Expanding on the thoughts from my earlier post, Healthcare Supply Chain in 2019: A Look Forward, I want to take a deeper dive into the three areas that were top of mind, starting with the integration of non-acute and academic supply chain.
As more and more organizations in both the academic and acute care sectors are realizing the broad value that supply chain can deliver, there is a movement to integrate (consolidate and standardize) the core mechanisms of sourcing, procurement, supplier and contract lifecycle. The procurement of goods and services through an efficient and effective supply chain will become increasingly vital to ensure that higher-education institutions have governance related to the effective appropriation of funds.
These factors are being highlighted by the fact that many academic organizations (especially where there may be reporting lines directly to the board) now identify supply chain as a driver to ensure compliance with policies and to demonstrate value for investments.
Below are considerations when developing an integration strategy for the workflows of academic and medical center procurement to payment automation.

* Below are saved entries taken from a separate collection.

-- ==== Sys2Proof/Certificates/Slice0/Obligations.lean ====
section
/-! DEFINITION. The statements for the provers, from the manual's numbered rules. -/

open Sys2Proof Sys2Proof.Machine

/-! ### The step -/

/-- The step takes the happening at the front of the queue and is exec of it with the queue's rest; on an empty queue
the block idles (assumption 5). -/
def Obligations.StepTakesTheFrontHappening : Prop :=
  (∀ (c : Instr) (rest : List Instr) (s : State),
      step { s with pending := c :: rest } = exec c { s with pending := rest })
    ∧ ∀ s : State, s.pending = [] → step s = .next s

/-- The model's choice, not a rule of the manual: every happening goes on to a next state, since the manual names no
condition that stops the node (assumption 19), and leaves the queue of waiting happenings alone (assumption 5). While
the reset pin is held low, every happening but power-on and the release leaves the node as it stands, as R15 holds
every block at its reset values (R15, R76, R91, R122, R135, R153; assumption 3 for the release of a high pin). -/
def Obligations.EveryHappeningGoesOn : Prop :=
  ∀ (i : Instr) (s : State),
    (∃ t, exec i s = .next t ∧ t.pending = s.pending)
      ∧ (s.resetHeld = true → (∀ t, i ≠ .powerOn t) → (∀ t, i ≠ .resetPinRelease t) → exec i s = .next s)

/-! ### Resets and start-up -/

/-- POWER_ON, RESET_PIN_LOW and RESET_PIN_RELEASE set every block to its reset values. While the pin is low idle fill
is sent and no notice is held, a power-on that completes then included (assumption 14); when power-on completes and
when the pin is released the start-up idle fill begins and RESTARTED with cause 0 is the queue's one record (R14, R15,
R122). Two clauses are the model's choice: the record of words sent is cleared when the pin cuts a frame off
(assumption 18), and the release of a pin that is not low changes nothing (assumption 3). -/
def Obligations.ResetsSetEveryBlock : Prop :=
  (∀ (i : Instr) (t : BitTime) (s : State),
      (i = .resetPinLow t ∧ s.resetHeld = false) ∨ (i = .powerOn t ∧ s.resetHeld = true) →
      ∃ u, exec i s = .next u
        ∧ AtReset u ∧ u.resetHeld = true ∧ u.frame = none ∧ u.tx = { line := .held t, sent := [] }
        ∧ u.notices = { records := [], seqCounter := 0, dropped := 0, pendingDrops := 0 }
        ∧ u.linkOk = false ∧ (∀ c : Channel, u.sout c = 0) ∧ u.pending = s.pending)
    ∧ (∀ (i : Instr) (t : BitTime) (s : State),
        (i = .powerOn t ∧ s.resetHeld = false) ∨ (i = .resetPinRelease t ∧ s.resetHeld = true) →
        ∃ u, exec i s = .next u
          ∧ AtReset u ∧ u.resetHeld = false ∧ u.frame = none ∧ u.tx = { line := .startup t, sent := [] }
          ∧ u.notices = { records := [{ notice := .restarted .powerOrPin, seq := 0, repeats := 0
                                        state := .queued false }]
                          seqCounter := 1, dropped := 0, pendingDrops := 0 }
          ∧ u.linkOk = false ∧ (∀ c : Channel, u.sout c = 0) ∧ u.pending = s.pending)
    ∧ ∀ (t : BitTime) (s : State), s.resetHeld = false → exec (.resetPinRelease t) s = .next s

/-- The first regenerated frame begins 2,464 bit times after the start-up idle fill did, and in HUNT and VERIFY each
further one as the last bit of the frame before it leaves, with no fill between (R15, R25); in LOCKED and FLYWHEEL no
frame begins in this way. Nothing but the frame and the line changes. -/
def Obligations.RegeneratedFramesKeepTheLineBusy : Prop :=
  ∀ s : State, s.resetHeld = false → s.frame = none →
    (∀ since, s.tx.line = .startup since → ∃ u, exec .startupIdleFillEnds s = .next u
        ∧ FrameBegun u true (since + 2464) 2464 ∧ u = { s with frame := u.frame, tx := u.tx })
      ∧ (∀ start fill, s.tx.line = .frame start fill → s.link.state = .hunt ∨ s.link.state = .verify →
          ∃ u, exec .regeneratedFrameStart s = .next u
            ∧ FrameBegun u true (start + 2464) 0 ∧ u = { s with frame := u.frame, tx := u.tx })
      ∧ (s.link.state = .locked ∨ s.link.state = .flywheel → exec .regeneratedFrameStart s = .next s)

/-! ### The inbound link -/

/-- A sync word found at `p` in HUNT, or in FLYWHEEL away from the position where the next one is due, becomes the
candidate: VERIFY, one frame dropped, and nothing else of the Link Receiver's counts moves (R16, R17, R20). -/
def Obligations.FoundSyncBecomesCandidate : Prop :=
  ∀ (p : BitTime) (s : State) (i : Instr), s.resetHeld = false →
    (i = .syncFoundInHunt p ∧ s.link.state = .hunt)
      ∨ (i = .syncFoundElsewhereInFlywheel p ∧ s.link.state = .flywheel ∧ s.link.due ≠ some p) →
    ∃ u, exec i s = .next u
      ∧ u.link.state = .verify ∧ u.link.candidatePos = some p ∧ u.link.expectedPos = none
      ∧ u.link.pendDropped = s.link.pendDropped + 1 ∧ u.link.pendMiss = s.link.pendMiss
      ∧ u.link.missCount = s.link.missCount ∧ u.link.lostFlag = s.link.lostFlag
      ∧ u.link.unlocked = s.link.unlocked ∧ u.link.E = s.link.E
      ∧ u = { s with link := u.link }

/-- In VERIFY a candidate whose check word matches stays under test with nothing else changed; one whose check word
does not match takes the node back to HUNT, and a second sync word missed at P + 2,464 does the same. On either
return sync is lost if the lost flag was clear, and otherwise nothing is raised (R17, R22). -/
def Obligations.FailedVerificationReturnsToHunt : Prop :=
  ∀ s : State, s.resetHeld = false → s.link.state = .verify →
    (∀ (content : List Word) (check : Word), s.link.candidateChecked = false → check = crcOf content →
        exec (.candidateCheckWord content check) s = .next { s with link := { s.link with candidateChecked := true } })
      ∧ ∀ i : Instr,
        (∃ content check, i = .candidateCheckWord content check ∧ s.link.candidateChecked = false
            ∧ check ≠ crcOf content)
          ∨ (∃ window, i = .secondSyncJudged window ∧ s.link.candidateChecked = true
            ∧ s.link.candidatePos ≠ none ∧ window ≠ 0xF35C0A69#32) →
        ∃ u, exec i s = .next u
          ∧ u.link.state = .hunt ∧ u.link.candidatePos = none ∧ u.link.expectedPos = none
          ∧ u.link.missCount = s.link.missCount ∧ u.link.E = s.link.E
          ∧ (s.link.lostFlag = false → SyncLost s u s.link.missCount)
          ∧ (s.link.lostFlag = true → u = { s with link := u.link } ∧ u.link.lostFlag = true
              ∧ u.link.unlocked = s.link.unlocked)
          ∧ OnlyLinkMoved s u

/-- The sync word found at P + 2,464 completes the verification: LOCKED, LINK OK high, miss count 0, and SYNC_REGAINED
if the lost flag was set, which clears it (R17, R24, R28). The relock rule then forwards the inbound frame, its first
bit at P + 2,528, if the line is free by then and no frame is in progress; otherwise it drops the frame and the node
waits (R27). -/
def Obligations.SecondSyncLocksAndRelocks : Prop :=
  ∀ (s : State) (p : BitTime), s.resetHeld = false → s.link.state = .verify → s.link.candidateChecked = true →
    s.link.candidatePos = some p → ∃ u, exec (.secondSyncJudged 0xF35C0A69#32) s = .next u
      ∧ u.link.state = .locked ∧ u.linkOk = true ∧ u.link.missCount = 0 ∧ u.link.expectedPos = some (p + 2464)
      ∧ u.link.candidatePos = none ∧ u.link.lostFlag = false ∧ u.link.unlocked = s.link.unlocked
      ∧ u.link.E = s.link.E
      ∧ u.notices = (if s.link.lostFlag then
          s.notices.raise s.cmd.params.noticeMask s.arb.item (.syncRegained s.link.E s.link.unlocked)
        else s.notices)
      ∧ (s.frame = none ∧ s.tx.line.freeFrom ≤ p + 2528 →
          FrameBegun u false (p + 2528) (p + 2528 - s.tx.line.freeFrom)
            ∧ u.link.relockWait = false ∧ u.link.pendDropped = s.link.pendDropped)
      ∧ (¬(s.frame = none ∧ s.tx.line.freeFrom ≤ p + 2528) →
          u.frame = s.frame ∧ u.link.relockWait = true ∧ u.link.pendDropped = s.link.pendDropped + 1
            ∧ u.tx.sent = s.tx.sent ∧ u.tx.line.freeFrom = s.tx.line.freeFrom)
      ∧ OnlyLinkMoved s u

/-- A sync word found where it is due, in LOCKED or FLYWHEEL: LOCKED, the miss count cleared, the expected position one
frame on, and the inbound frame forwarded 64 bit times behind, idle fill filling the line up to it (R10, R18, R20).
While the node waits under the relock rule the frame is forwarded only if the line is free by then, and dropped
otherwise (R27). -/
def Obligations.FoundSyncIsForwarded : Prop :=
  ∀ (s : State) (p : BitTime) (i : Instr), s.resetHeld = false → s.frame = none → s.link.due = some p →
    (i = .syncFoundInLocked ∧ s.link.state = .locked) ∨ (i = .syncFoundInFlywheel ∧ s.link.state = .flywheel) →
    ∃ u, exec i s = .next u
      ∧ u.link.state = .locked ∧ u.linkOk = true ∧ u.link.missCount = 0 ∧ u.link.expectedPos = some (p + 2464)
      ∧ u.link.E = s.link.E ∧ u.link.lostFlag = s.link.lostFlag ∧ u.link.unlocked = s.link.unlocked
      ∧ u.notices = s.notices
      ∧ ((i = .syncFoundInFlywheel ∨ s.link.relockWait = false ∨ s.tx.line.freeFrom ≤ p + 64) →
          FrameBegun u false (p + 64) (p + 64 - s.tx.line.freeFrom) ∧ u.link.pendDropped = s.link.pendDropped)
      ∧ (i = .syncFoundInLocked → s.link.relockWait = true → ¬s.tx.line.freeFrom ≤ p + 64 →
          u.frame = none ∧ u.link.relockWait = true ∧ u.link.pendDropped = s.link.pendDropped + 1)
      ∧ OnlyLinkMoved s u

/-- A sync word missed where it is due, in LOCKED or FLYWHEEL: a regenerated frame takes the place of the missing one,
64 bit times behind, one SYNC_MISS is pending, and the miss count is 1 from LOCKED and one more from FLYWHEEL. Below
FLYWHEEL_LIMIT the node is in FLYWHEEL with the expected position one frame on; at or above it the node is in HUNT
and sync is lost (R19 to R22, R25). -/
def Obligations.MissedSyncIsRegenerated : Prop :=
  ∀ (s : State) (p : BitTime) (i : Instr) (n : Nat), s.resetHeld = false → s.frame = none → s.link.due = some p →
    (i = .syncMissInLocked ∧ s.link.state = .locked ∧ n = 1)
      ∨ (i = .syncMissInFlywheel ∧ s.link.state = .flywheel ∧ n = s.link.missCount + 1) →
    ∃ u, exec i s = .next u
      ∧ FrameBegun u true (p + 64) (p + 64 - s.tx.line.freeFrom)
      ∧ u.link.missCount = n ∧ u.link.pendMiss = s.link.pendMiss + 1 ∧ u.link.pendDropped = s.link.pendDropped
      ∧ u.link.E = s.link.E ∧ u.linkOk = false
      ∧ (n < s.cmd.params.flywheelLimit →
          u.link.state = .flywheel ∧ u.link.expectedPos = some (p + 2464) ∧ u.link.lostFlag = s.link.lostFlag
            ∧ u.link.unlocked = s.link.unlocked ∧ u.notices = s.notices
            ∧ u.snaps.syncLossMark = s.snaps.syncLossMark)
      ∧ (s.cmd.params.flywheelLimit ≤ n →
          u.link.state = .hunt ∧ u.link.expectedPos = none ∧ SyncLost s u n)
      ∧ OnlyLinkMoved s u

/-! ### The frame in flight -/

/-- At a header time at which no commit fires, the frame takes E as its number and the active bank as its bank, and its
header word is sent: exactly as it arrived if the frame is forwarded; if it is regenerated, with frame number E,
regenerated 1, the node's address as originator, reservation 0 and command present 0. Both check remainders take that
word (R2, R11, R26, R31, R37). At the first header time after a NODE RESET both banks take the all-zero entries, with
bank A active, so that this frame is groomed by them; at every other the map stands (R35, R55). Nothing else changes. -/
def Obligations.HeaderTimeNumbersTheFrame : Prop :=
  ∀ (s : State) (f : FrameInFlight) (w : Word), s.resetHeld = false → s.frame = some f → f.pos = 1 →
    (∀ F, s.map.commit = some F → 131072 ≤ (s.link.E - F).toNat) →
    ∃ u h, exec (.headerTime w) s = .next u ∧ u.tx.sent = s.tx.sent ++ [h]
      ∧ u.frame = some { f.pass [h] [h] with number := s.link.E, header := h, bank := u.map.active }
      ∧ (f.regenerated = false → h = w)
      ∧ (f.regenerated = true → headerNumber h = s.link.E ∧ headerRegenerated h = true
          ∧ headerOriginator h = s.cmd.address ∧ headerReservation h = 0 ∧ headerCommandPresent h = false)
      ∧ (s.map.resetDue = false → u.map = s.map)
      ∧ (s.map.resetDue = true → BanksReset u.map ∧ u.map.resetDue = false ∧ u.map.commit = s.map.commit
          ∧ u.map.copy = s.map.copy)
      ∧ u = { s with frame := u.frame, tx := { s.tx with sent := u.tx.sent }, map := u.map }

/-- At the header time of a frame whose number is at or past the armed F the commit fires, in HEADER_TIME and in
COMMIT_FIRE alike: the designations exchange with every entry of both banks as it stood, the commit is IDLE, each
output channel becomes SAFE, UNASSIGNED or stays by the banks that name it, COMMIT_DONE is raised with E, the lateness
(E - F) mod 2^18 and the new bank, and the new active bank is the frame's. The header word passes as at any header
time. Before F a COMMIT_FIRE does not come about (R70, R71, R74, R83; assumption 2). No NODE RESET waits for its
header time while a commit is ARMED (R55). -/
def Obligations.CommitFiresAtTheHeader : Prop :=
  ∀ (s : State) (f : FrameInFlight) (w : Word) (F : FrameNumber),
    s.resetHeld = false → s.frame = some f → f.pos = 1 → s.map.commit = some F →
    ((s.link.E - F).toNat < 131072 → s.map.resetDue = false →
      ∀ i : Instr, i = .headerTime w ∨ i = .commitFire w → ∃ u h, exec i s = .next u
        ∧ u.tx.sent = s.tx.sent ++ [h]
        ∧ u.frame = some { f.pass [h] [h] with number := s.link.E, header := h, bank := s.map.active.other }
        ∧ (f.regenerated = false → h = w) ∧ (f.regenerated = true → headerNumber h = s.link.E)
        ∧ u.map = { s.map with active := s.map.active.other, commit := none }
        ∧ (∀ c : Channel,
            (Names s.map.shadow c → Names (s.map.bank s.map.active) c → u.outputs[c] = s.outputs[c])
            ∧ (Names s.map.shadow c → ¬Names (s.map.bank s.map.active) c → u.outputs[c] = .safe)
            ∧ (¬Names s.map.shadow c → u.outputs[c] = .unassigned))
        ∧ u.notices = s.notices.raise s.cmd.params.noticeMask s.arb.item
            (.commitDone s.link.E (s.link.E - F) s.map.active.other)
        ∧ u = { s with frame := u.frame, tx := { s.tx with sent := u.tx.sent }, map := u.map
                       outputs := u.outputs, notices := u.notices })
      ∧ (131072 ≤ (s.link.E - F).toNat → exec (.commitFire w) s = .next s)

The data across the two workflows can be parallel in some areas related to med-surg commodity, specialized products, and services. The major obstacle would seem to be outliers specific to research. However, there are potential commonalities that can align the data in such a way that opportunities can present from a contracting and sourcing perspective. Alignment of manufacturers and vendors for sourcing will provide the largest opportunity to standardize for acquisition and delivery and provide leverage for price negotiation.
The primary factor for this initiative is to have a platform to collect, cleanse, attribute and present the data providing a roadmap to opportunities. It’s this visibility that enables you to standardize commodities, align contracting to sourcing requirements and have a maintenance strategy in place for ongoing optimization.
Provide structure to buyers
Variability related to the different “buyers” from academic to medical will result in diverse approaches to workflow, primarily in the method by which the buyers view, select, and acquire their purchases. On the academic side of procurement, there is traditionally little rigor or governance for item selection based on contractual agreements, formulary or inventory measures. If an item is needed for research it is purchased with little regard to cost, quality or outcome. The outcomes are usually measured in clinical trials or studies. Providing buyers with a path to the most efficient, effective and valuable options—a formulary based on conformity—will lead to purchasing decisions that will satisfy financial governance and fulfill grant requirements for academic requirements. This approach supports a path to achieving long-term goals for fiscal and operational performance, while also ensuring external auditor findings are reduced.
Communicate, communicate and communicate
Scale and scope are important considerations due to the long list of contributors to the contracting, purchasing and consumption activities. Alignment of these activities is critical to the success of an integration strategy. Considering this somewhat disconnected group of participants, socialization of the strategy across the organization will be a key component to acceptance and ultimate success. Awareness and inclusion are the best contributors to establishing a newly aligned strategy for the integrated sourcing and procurement stage.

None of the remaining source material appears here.